■ **Task**
Every line of the records that contains the string "savedApply" counts once; give the total and nothing else.

____

-- ==== Sys2Proof/Machine/Ops.lean ====
section
/-! DEFINITION. The operations that meanings share: issuing a word, a memory word's unfinished lanes,
taking a trap and returning from one (spec 15), and fetching a clause (R39 to R44). -/

namespace Sys2Proof.Machine

/-- The outcome of every meaning. -/
abbrev Out := Host.Outcome State Fault Refusal

/-! ### A team with no lanes left (R66, R73) -/

/-- The references that an apply.lane has still to drop when all its lanes have exited: those of the running group and of
the groups to come (R329). -/
def ApplyState.owed (a : ApplyState) : List DWord := (if a.running then [a.handle] else []) ++ a.todo.map (·.1)

/-- A team whose full mask is empty leaves its cohort, drops the references of its apply.lane groups, and issues no more; it
retires when its operations have completed. Meanwhile the team is STALLED without a cause (log entry 85). -/
def endIfEmpty (s : State) (u : Nat) : State :=
  let t := s.getTeam u
  if t.full == 0 then
    let owed := (t.apply.toList ++ t.savedApply.toList).flatMap ApplyState.owed
    (owed.foldl dropRef (leaveCohort s u)).modTeam u fun t =>
      { t.sleep .stalled .none with clause := none, apply := none, savedApply := none }
  else s

/-- The fail action: every lane exits; a task becomes FAILED with the given TRAPINFO (R261, R283). -/
def failTeam (s : State) (u : Nat) (info : DWord) : State :=
  let s := s.modTeam u fun t =>
    { (t.exitLanes t.full) with
      inHandler := false, only := none, unfin := 0, waitReqs := []
      pending := t.pending.filter fun p => p.lost.isEmpty }
  endIfEmpty (failTask s u info) u

/-! ### Taking a trap (R279 to R282) -/

/-- TRAPINFO (R279): the code, the mask word of the pass, and the word or the unfinished lanes. -/
def trapInfoOf (code q : Nat) (hi : Word) : DWord :=
  BitVec.ofNat 64 (code % 256 + q % 32 * 256 + hi.toNat * 2 ^ 32)

/-- TRAPINFO with the double-trap code in bits 7:0 (R282). -/
def doubleInfo (info : DWord) : DWord := BitVec.ofNat 64 (info.toNat / 256 * 256 + 0x14)

/-- An apply.lane between two of its groups: it stands aside while a handler runs, which may execute one of its own
(R248; log entry 90). -/
def Team.waitingApply (t : Team) : Option ApplyState := t.apply.filter fun a => !a.running
def Team.runningApply (t : Team) : Option ApplyState := t.apply.filter fun a => a.running

/-- The current team takes a trap at addr (R281): open spans commit; TRAPINFO, TRAPPC, the active mask and
the place in the clause are recorded; a frame is pushed; the active mask becomes the full mask and the
team goes on at the context's trap entry. A trap in a handler, or one whose frame cannot be pushed, ends
the team (R282); so does a trap entry of 0. While a waiting ROWSTAT cannot commit, the team waits, and its word keeps its
sources (R54, R89). -/
def takeTrap (s : State) (code q : Nat) (hi : Word) (addr : DWord) : State :=
  let t := s.tm
  if t.blocked then (s.modTm fun t => if t.unfin == 0 then t else t.holdSources).stall .commit
  else
    let info := trapInfoOf code q hi
    let t := t.commitHere
    if t.inHandler then failTeam (s.setTm t) s.cur (doubleInfo info)
    else
      let t := { t with
        trapInfo := info, trapPc := addr
        savedActive := t.active, savedClause := t.clause, savedResume := t.resume
        savedOnly := if t.unfin == 0 then none else some t.unfin
        savedHeld := t.held, savedRead := none, savedWaitv := t.waitv
        savedApply := t.waitingApply, apply := t.runningApply
        trapMaskDepth := t.maskStack.length, late := none
        only := none, held := none, unfin := 0, waitv := none, waitReqs := [], fatalPages := [], hostFail := [], fabric := [] }
      let entry := (getCtx s t.ctx).trapEntry
      if entry == 0 then failTeam (s.setTm t) s.cur info
      else
        match t.push ⟨addr, t.frame, t.maskStack.length, 0, 0⟩ with
        | none => failTeam (s.setTm t) s.cur (doubleInfo info)
        | some t =>
          s.setTm { t.wake with
            inHandler := true, trapDepth := t.callDepth, active := t.full, pc := entry, clause := none,
            resume := none }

____

■ **Answer to this problem**
3